Environmental Change Detection Due To Human Activities Using Satellite Imagery
M N Shivaraj
Dept. of ISE
AMC Engineering College Bangalore, India
mnshivusuraj@gmail.com
Madhusudan Prakash Kerudi
Dept. of ISE
AMC Engineering College Bangalore, India
madhusudhankerudi@gmail.com
Basavesh D N
Dept. of ISE
AMC Engineering College Bangalore, India
1am23is402@amceducation.in
Raghu
Dept. of ISE
AMC Engineering College Bangalore, India halliraghu17@gmail.com
Asst. Prof Tejashree K
Dept. of ISE
AMC Engineering College Bangalore, India tejashreek2000@gmail.com
Abstract— Environmental changes driven by human activities—such as agricultural conversion, deforestation, urban expansion, mining, and—are increasing at an accelerated rate, making continuous monitoring essential for sustainable environmental management. Satellite imagery provides a reliable source for observing these changes over time, but manual interpretation is slow and prone to inconsistencies. This paper will presents an automated framework for detecting human-induced environmental changes using multi-temporal satellite images and a Seamless U-Net model tailored for pixel- level change segmentation. The proposed architecture processes paired satellite images from different time periods and learns discriminative spatiotemporal features to accurately distinguish change and no-change regions. A preprocessing pipeline involving radiometric normalization, patch extraction, and augmentation is integrated to improve model robustness under varying imaging conditions. Experimental evaluation is conducted using publicly available satellite datasets containing real examples of anthropogenic change. Results demonstrate that the Seamless U-Net achieves higher IoU, F1-Score, and boundary accuracy compared to standard U-Net variants and traditional change- detection approaches.
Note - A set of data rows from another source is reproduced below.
-- ==== Sys2Proof/Machine/Regs.lean ====
section
/-! DEFINITION. The register tables of the spec as Lean data: one row per register of a page with its fields, their access types and reset values, and one name per field. Every number here is copied from the field tables of spec/01 to spec/16 (Table 02-3 for the common registers); a reset entry the spec gives as boot, fuse, X or VBAT stands here as 0, SEG_OK as 0b1111 (log entry 3). -/

namespace Sys2Proof.Machine

/-- Access types of Table 00-6 (R18); SH is a flag of its own in `FieldRow`. -/
inductive Acc where
  | ro | rw | wo | w1c | w1s
  deriving DecidableEq, Repr

/-- One field of a register: lowest bit, width, access type, shadowed or not, reset value. -/
structure FieldRow where
  lo : Nat
  w : Nat
  acc : Acc
  sh : Bool
  reset : Nat
  deriving DecidableEq, Repr

/-- One register of a page: offset of its first instance, distance and number of its instances, the
only page instance that has it (`none`: every instance), its fields. -/
structure RegRow where
  off : Nat
  stride : Nat
  count : Nat
  only : Option Nat
  fields : List FieldRow
  deriving DecidableEq, Repr

/-- A field by name: first page of its block, offset, distance between repeated registers, lowest bit, width. -/
structure Fld where
  page : Nat
  off : Nat
  stride : Nat
  lo : Nat
  w : Nat
  deriving DecidableEq, Repr

/-- The same field of page instance `i` (R12). -/
def Fld.inst (f : Fld) (i : Nat) : Fld := { f with page := f.page + i }

/-- The same field of the `n`-th repeated register (R13). -/
def Fld.nth (f : Fld) (n : Nat) : Fld := { f with off := f.off + n * f.stride }

/-- The place of a register in the register file: pages of 0x1000 bytes (Table 02-1). -/
def regKey (page off : Nat) : Nat := page * 4096 + off

/-- The place of the field's register. -/
def Fld.key (f : Fld) : Nat := regKey f.page f.off

/-- Registers of the SYS page. -/
def regsSYS : List RegRow := [
  ⟨0x000, 0, 1, none, [⟨0, 8, .ro, false, 0⟩, ⟨8, 8, .ro, false, 0⟩, ⟨16, 16, .ro, false, 0⟩]⟩,
  ⟨0x004, 0, 1, none, []⟩,
  ⟨0x008, 0, 1, none, []⟩,
  ⟨0x00C, 0, 1, none, [⟨0, 1, .ro, false, 0⟩, ⟨1, 1, .ro, false, 0⟩, ⟨2, 1, .ro, false, 0⟩, ⟨3, 1, .ro, false, 0⟩]⟩,
  ⟨0x010, 0, 1, none, [⟨0, 8, .w1c, false, 0⟩, ⟨8, 24, .w1c, false, 0⟩]⟩,
  ⟨0x014, 0, 1, none, [⟨0, 32, .rw, false, 0⟩]⟩,
  ⟨0x018, 0, 1, none, [⟨0, 32, .w1s, false, 0⟩]⟩,
  ⟨0x01C, 0, 1, none, [⟨0, 32, .ro, false, 0⟩]⟩,
  ⟨0x020, 0, 1, none, [⟨0, 2, .rw, false, 0⟩, ⟨4, 1, .wo, false, 0⟩, ⟨5, 1, .wo, false, 0⟩]⟩,
  ⟨0x024, 0, 1, none, [⟨0, 32, .rw, false, 0⟩]⟩,
  ⟨0x028, 0, 1, none, [⟨0, 3, .ro, false, 0⟩, ⟨4, 4, .ro, false, 0⟩, ⟨8, 1, .ro, false, 0⟩, ⟨16, 16, .ro, false, 0⟩]⟩,
  ⟨0x02C, 0, 1, none, [⟨0, 2, .rw, false, 0⟩]⟩,
  ⟨0x044, 0, 1, none, [⟨0, 4, .ro, false, 0⟩, ⟨4, 4, .ro, false, 0⟩, ⟨8, 8, .ro, false, 0⟩]⟩,
  ⟨0x048, 0, 1, none, [⟨0, 32, .ro, false, 0⟩]⟩,
  ⟨0x04C, 0, 1, none, [⟨0, 16, .wo, false, 0⟩, ⟨16, 2, .wo, false, 0⟩]⟩,
  ⟨0x050, 0, 1, none, [⟨0, 32, .ro, false, 0⟩]⟩,
  ⟨0x054, 0, 1, none, [⟨0, 32, .ro, false, 0⟩]⟩,
  ⟨0x058, 0, 1, none, [⟨0, 16, .ro, false, 0⟩, ⟨16, 16, .ro, false, 0⟩]⟩,
  ⟨0x05C, 0, 1, none, [⟨0, 16, .ro, false, 65535⟩, ⟨16, 1, .ro, false, 0⟩]⟩,
  ⟨0x060, 0, 1, none, [⟨0, 16, .ro, false, 0⟩]⟩,
  ⟨0x040, 0, 1, none, [⟨0, 8, .ro, false, 0⟩, ⟨8, 8, .ro, false, 2⟩, ⟨16, 1, .ro, false, 0⟩]⟩]
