-- ==== Sys2Proof/Machine/State.lean ====
section
/-! DEFINITION. The state of the block as plain data, and the state right after reset. -/

namespace Sys2Proof.Machine

/-- Something the block sends outside: what an agent beyond the balls sees (log entry 6). -/
inductive Out where
  | data (q : Req) (ws : List Word)                       -- completion of a register or window read
  | poisoned (ws : List Word)                             -- PCIe completion with the EP bit (Table 06-1)
  | abort                                                 -- Completer Abort (R59, R214)
  | unsupported                                           -- Unsupported Request status
  | msix (addr : Nat) (data : Nat)                        -- an MSI-X message (R78)
  | pin (name : Nat) (level : Bool)                       -- a level driven on a ball
  | netFrame (port : Nat) (bytes : List Byte)             -- a frame started on a network line
  | ltcFrame (rate hh mm ss ff ub : Nat)                  -- a frame on LTC_OUT (R121)
  | dmx (port : Nat) (slots : List Byte)                  -- a DMX512-A packet or RDM frame on a line
  | line (port : Nat) (what : Nat) (ws : List Nat)        -- activity on a LED port's driver lines
  | cl (port : Nat) (kind : Nat) (ws : List Nat)          -- a block or cell on a Camlek port
  | hostWrite (addr : Nat) (bytes : List Byte)            -- a write into host memory by HDMA
  | mspi (bytes : List Byte)                              -- the answer of an MSPI frame
  | pmbus (addr cmd data : Nat) (pec : Bool)              -- a PMBus command sent, with PEC or not; a voltage is in mV
  | wheel (cls client : Nat)                              -- a wheel position given to a client (R319)
  deriving DecidableEq, Repr

/-- The commit unit of one page (R70 to R74): the armed mode and captured target, whether the commit
waits for the transit after the next one (its cut-off had passed at arming, R71), whether the cut-off
of the next transit has passed, the frame in which the commit is due to be taken, and the ST32 of
the tick at which the last taken commit came into force (read as COMMIT_TIME while TAKEN). -/
structure CommitUnit where
  mode : Nat
  target : Nat
  skip : Bool
  cut : Bool
  due : Option Nat
  taken : Word
  deriving DecidableEq, Repr

/-- An event record waiting for the event arbiter (R80, R81): page, code, argument, FORCED, the
instant of the occurrence in ns, and whether the block is a rim block. -/
structure RecReq where
  page : Nat
  code : Nat
  arg : Nat
  forced : Bool
  at_ : Nat
  rim : Bool
  deriving DecidableEq, Repr

/-- A PCIe request that waits behind a push held at a full FIFO (R269): a dword write or read of a page, a request to
BAR0, BAR2 or the windows of BAR4 (0 BAR4, 1 set alias, 2 clear alias), a configuration request. -/
inductive HeldReq where
  | write (page off : Nat) (v : Word)
  | read (page off : Nat)
  | bar0 (r : MemReq)
  | bar2 (r : MemReq)
  | bank (k : Nat) (r : MemReq) (meet : BankMeet)
  | config (r : CfgReq)
  deriving DecidableEq, Repr

/-- What the PCIe endpoint holds beside the HOST page (R78, R478), and the pages whose arbiter gives its next
tie to PCIe (R60). -/
structure HostS where
  msixEn : Bool
  fnMask : Bool
  memEn : Bool
  busMaster : Bool
  cfg : List (Nat × Word)
  tiePcie : List Nat
  held : List HeldReq
  deriving DecidableEq, Repr

/-- A foreign master of the best-master comparison (R94). -/
structure Master where
  port : Nat
  domain : Nat
  clock : Nat
  srcPort : Nat
  interval : Int
  rank : List Nat
  gm : Nat
  heard : List Nat
  deriving DecidableEq, Repr

/-- A held correction (R102, R103): its offset, and whether it is a software correction. -/
structure HeldCorr where
  o : Int
  sw : Bool
  deriving DecidableEq, Repr

/-- The time base (R85 to R110). Instants and offsets are in units of 2^-16 ns; `res` is the part of
the increments below one unit, in 1/(256 · 10^9); `mono` counts the same advances without the steps
and sets, for spans and timeouts; `stepSkip`: a step was authorised while a transit mark was pending, so
it waits for the transit after that one (R105); `delayPath` the master and port the path delay was measured
on (R96); `peer` port, clock, MAC and IPv4 address of the last Sync taken from the master in use (R296); `carveOpen`: the step guard is suspended (R103), `carveSoft` where
the correction being carved is software's. -/
structure TimeS where
  now : Nat
  res : Nat
  mono : Nat
  integ : Int
  lastO : Int
  clampedLast : Bool
  servoLocked : Bool
  lockRun : Nat
  unlockRun : Nat
  prevSample : Option Nat
  adjHist : List Int
  everLocked : Bool
  lastAccepted : Option Int
  outRun : Nat
  masters : List Master
  inUse : Option Master
  lastGm : Option Nat
  lastPort : Nat
  syncWait : Option PtpSync
  lastSync : Option (Int × Int)
  delayReq : Option (Nat × Int)
  lastReqAt : Option Nat
  peer : Option (Nat × Nat × Nat × Nat)
  delay : Option Int
  delayPath : Option (Nat × Nat)
  lastAnnounce : Nat
  held : Option HeldCorr
  carveOpen : Bool
  carveSoft : Bool
  swRem : Nat
  swForward : Bool
  glideUnits : Nat
  glidePassed : Bool
  lastAnchor : Nat
  lastSource : Nat
  transit : Option (Nat × Nat)
  nextTransit : Option (Nat × Nat)
  seam : Option (Nat × Bool)
  fsyncEnd : Option Nat
  ltcLast : Option Nat
  ltcRun : Nat
  ltcRate : Nat
  ltcAt : Nat
  fsyncEdgeAt : Option Nat
  stepSkip : Bool
  deriving DecidableEq, Repr

/-- One timed trigger beside its registers (R112, R113): AT and PERIODIC hold the next occurrence
in ns of the full count, EACH_TRANSIT whether the occurrences of the last and of the next transit
are done with. -/
structure TrgUnit where
  next : Nat
  doneLast : Bool
  doneNext : Bool
  deriving DecidableEq, Repr

/-- The timed-trigger rim beside its page (R116 to R119): units, running pulses (pin, end instant and
trigger), the last accepted edge of each capture source, and of each pin the tick in which actions last
drove it with the level they leave where they found it low and where they found it high. -/
structure TrigS where
  units : List (Nat × TrgUnit)
  pulses : List (Nat × Nat × Nat)
  lastEdge : List (Nat × Nat)
  drove : List (Nat × Nat × Bool × Bool)
  deriving DecidableEq, Repr

/-- Where a pending result goes. -/
inductive Dest where
  | v (i : Nat) | s (i : Nat) | p (i : Nat)
  deriving DecidableEq, Repr

/-- A result in flight (R130 to R132): step it lands at, step it was issued at, producing slot in
the order VA, VB, M, C, destination, mask of the bits it writes, value. -/
structure Pend where
  land : Nat
  issued : Nat
  rank : Nat
  dest : Dest
  mask : Nat
  val : Nat
  deriving DecidableEq, Repr

/-- A hardware loop level (R135). -/
structure Loop where
  start : Nat
  end_ : Nat
  count : Nat
  deriving DecidableEq, Repr

/-- A task kernel running in an open window (R165). -/
structure Kernel where
  ctx : Nat
  left : Nat
  descAddr : Nat
  deriving DecidableEq, Repr

/-- An open window (R164): its number, window steps left, the plan's loop levels set aside, the
bundle plan code resumes at, the kernel running. -/
structure Window where
  win : Nat
  left : Nat
  loops : List Loop
  resume : Nat
  kernel : Option Kernel
  asked : Bool
  deriving DecidableEq, Repr

/-- One stream channel (R153): descriptors outstanding, the running one first, and the last completed. -/
structure Chan where
  queue : List Nat
  last : Nat
  deriving DecidableEq, Repr

/-- A stream descriptor of the slot's descriptor table (Table 05-4). -/
structure Desc where
  dram : Nat
  baseSel : Nat
  toDram : Bool
  bank : Nat
  rowLen : Nat
  rows : Nat
  stride : Int
  bankStride : Nat
  alt : Nat
  deriving DecidableEq, Repr

/-- A lap table entry (Table 05-3). -/
structure LapEnt where
  steps : Nat
  level : Nat
  stripe : Bool
  addr : Nat
  fence : Nat
  deriving DecidableEq, Repr

/-- The tables of one service slot of a plan. -/
structure SlotTab where
  entry : Nat
  fend : Nat
  saveA : Nat
  saveB : Nat
  laps : List LapEnt
  desc : Option (List Desc)
  code : List Bundle
  deriving DecidableEq, Repr

/-- A DRAM window (Table 05-5): LAP windows name a channel and a lap range, TIMED windows a page and a span. -/
structure WinEnt where
  timed : Bool
  slot : Nat
  ch : Nat
  startLap : Nat
  endLap : Nat
  page : Nat
  share : Nat
  startNs : Int
  lengthNs : Nat
  deriving DecidableEq, Repr

/-- A bank schedule entry (R183). -/
structure BankEnt where
  bank : Nat
  owner : Nat
  slot : Nat
  lap : Nat
  frameStart : Bool
  deriving DecidableEq, Repr

/-- One physical engine beside its page (R124 to R166). Loop levels are innermost first;
`parity` holds the lanes and registers whose parity bit is wrong, `tab` the tables of the slot it runs, `banks`
and `windows` the bank schedule and DRAM windows of the plan of that frame, `shed` the levels shed in it, `mark`
the VGRP and address of a LAPMARK not yet saved, `port` the bank access of its latest step (bank, write or not,
words; R225). -/
structure EngS where
  v : List (Nat × Row)
  s : List (Nat × Word)
  p : List (Nat × Word)
  parity : List (Dest × Nat)
  pc : Nat
  branch : Option Nat
  inDelay : Bool
  loops : List Loop
  pend : List Pend
  step : Nat
  imem : List (Nat × Bundle)
  imemErr : List (Nat × Nat)
  tab : Option SlotTab
  banks : List BankEnt
  windows : List WinEnt
  port : Option (Nat × Bool × List Nat)
  shed : Nat
  atFend : Bool
  first : Bool
  fenceMask : Nat
  mark : Option (Nat × Nat)
  window : Option Window
  sc0 : Chan
  sc1 : Chan
  padFrame : Nat
  padLap : Nat
  stripeWait : Bool
  lastIssue : Nat
  deriving DecidableEq, Repr

/-- An emit entry (Table 05-6). -/
structure EmitEnt where
  page : Nat
  arg : Nat
  offset : Int
  source : Nat
  baseSel : Nat
  readySlot : Nat
  readyLap : Nat
  lead : Nat
  level : Nat
  noReady : Bool
  deriving DecidableEq, Repr

/-- The tables of a plan image (R171 to R188): identity, slots, pipeline mode, rate range, output lead, stripe guard,
stripe count, degrade levels, windows, bank schedule, emit list, digest and the FIXTURES section as it stands. -/
structure PlanTabs where
  id : Nat
  slots : List SlotTab
  stripe : Bool
  rateLo : Nat × Nat
  rateHi : Nat × Nat
  outputLead : Nat
  stripeGuard : Nat
  stripes : Nat
  degrade : Nat
  windows : List WinEnt
  banks : List BankEnt
  emit : List EmitEnt
  digest : List Byte
  fixtures : List Byte
  deriving DecidableEq, Repr

/-- What became of an emit entry in a frame: its ready mark, its fetch decision, its launch (R186). -/
structure EmitRun where
  readyAt : Option Nat
  fetched : Option Bool
  launched : Bool
  deriving DecidableEq, Repr

/-- A plan frame whose outputs are not all launched (R184, R199): number, the instant its launches count
from, tables, levels shed, skipped or not, the planes selected for it (R51), the emit entries. -/
structure FrameRun where
  n : Nat
  launch : Nat
  plan : PlanTabs
  shed : Nat
  skipped : Bool
  planes : List (Nat × Nat)
  emits : List (Nat × EmitRun)
  deriving DecidableEq, Repr

/-- The lap watch of one slot (R204): lap in progress, its due instant in ps of `mono`, whether dues
are lifted for the frame. -/
structure LapWatch where
  lap : Nat
  due : Nat
  lifted : Bool
  active : Bool
  deriving DecidableEq, Repr

/-- The plan sequencer, loader and speed monitor beside their pages (R189 to R208): the active and the
staged plan, a load in progress (image address, staging or not) with its checked tables, segments staged
per slot, segments of the active plan that engines in the middle of a frame take at their next frame start, slots
whose staged code must be copied again, slots a stop-mode switch writes, the frame due to start, frames whose outputs are
not all launched, shed counts, t in force in ps, the largest slow sample of the frame, notices (slot,
lap, low bits of the frame number) and reports (engine, code, lap) on their way to the lap watch, the watch per slot, slots whose
fault waits for the reserves with its cause, the planes handed over at the last transit, reserves restoring (engine, old engine, cause, record address), the
reserve of each group, and the speed monitor's span (worst sample, mV, Tj in 1/16 °C). -/
structure PlanS where
  active : Option PlanTabs
  staged : Option PlanTabs
  loading : Option (Nat × Bool)
  stopOk : Bool
  stagedSeg : List (Nat × Nat)
  segDue : List (Nat × Nat)
  copyDue : List Nat
  stopWriting : Bool
  writeDue : List Nat
  newPlan : Bool
  oldBanks : List Nat
  frameDue : Option Nat
  frames : List FrameRun
  shed : Nat
  ok : Nat
  wasLow : Bool
  t : Nat
  maxSample : Option Nat
  notices : List (Nat × Nat × Nat)
  reports : List (Nat × Nat × Nat)
  watch : List (Nat × LapWatch)
  frameAt : Nat
  stripeNext : Nat
  heldFaults : List (Nat × Nat)
  planes : List (Nat × Nat)
  restoring : List (Nat × Nat × Nat × Option Nat)
  reserve : List (Nat × Nat)
  checked : Option PlanTabs
  mismatch : Bool
  window : List (Nat × Nat × Int)
  deriving DecidableEq, Repr

/-- A borrow in progress (R230): segment, holding buffer, words found uncorrectable. -/
structure Borrow where
  seg : Nat
  buf : List DWord
  bad : List Nat
  deriving DecidableEq, Repr

/-- Who makes a bank access (Tables 06-2 and 06-5). -/
inductive Who where
  | eng (slot : Nat) | kernel | chan (slot c : Nat) | sched | scan (p : Nat) | emit | host
  deriving DecidableEq, Repr

/-- What stalls at a borrowed segment (R231): a host request with its window kind, another requester whose command
waits, or an access of a class whose effect stands with its command (log entry 13). -/
inductive StallWhat where
  | host (kind : Nat) (req : MemReq) (meet : BankMeet)
  | wait (who : Who)
  | served (cls : Nat)
  deriving DecidableEq, Repr

/-- An access stalled at a borrowed segment (R231): arrival instant and the owner code of that instant, under which
it completes (R221). -/
structure Stalled where
  at_ : Nat
  owner : Nat
  what : StallWhat
  deriving DecidableEq, Repr

/-- One bank beside its page and its words (R211 to R236). `undef` holds words that a port S write has stored outside
normal service and port E has not read since, with whether a read is known to have met it (R225); `granted` the
requesters whose stalled access completes under an earlier owner (R221). -/
structure BankS where
  borrow : Option Borrow
  stalled : List Stalled
  holdoff : Option Nat
  mirror : Option (Nat × Nat)
  rowCorr : List (Nat × Nat)
  undef : List (Nat × Bool)
  sparing : List Nat
  granted : List (Who × Nat)
  deriving DecidableEq, Repr

/-- A mark on its way to the dispatch arbiter (R248, R253): a transit, a trigger's action, a tick. -/
inductive Mark where
  | transit (n : Nat) | trigger (n : Nat) | tick (n : Nat)
  deriving DecidableEq, Repr

/-- What a task context keeps beside its registers (R239, R254): words 0 and 1 as copied at SUBMIT, and
the wake tick. -/
structure Ctx where
  w0 : Nat
  w1 : Nat
  wake : Nat
  deriving DecidableEq, Repr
The model produces cleaner change maps with fewer false alarms, especially in heterogeneous land-cover regions. The findings highlight the potential of deep learning-based bi-temporal analysis for scalable environmental change monitoring and decision-support applications.
Index Terms — Environmental Change Detection, Satellite Imagery, Remote Sensing, Human Activity Monitoring, Multi-Temporal Analysis, Seamless U-Net, Siamese U-Net, Deep Learning, Land-Use Change, Pixel- Level Segmentation, Anthropogenic Impact, Change Detection Model.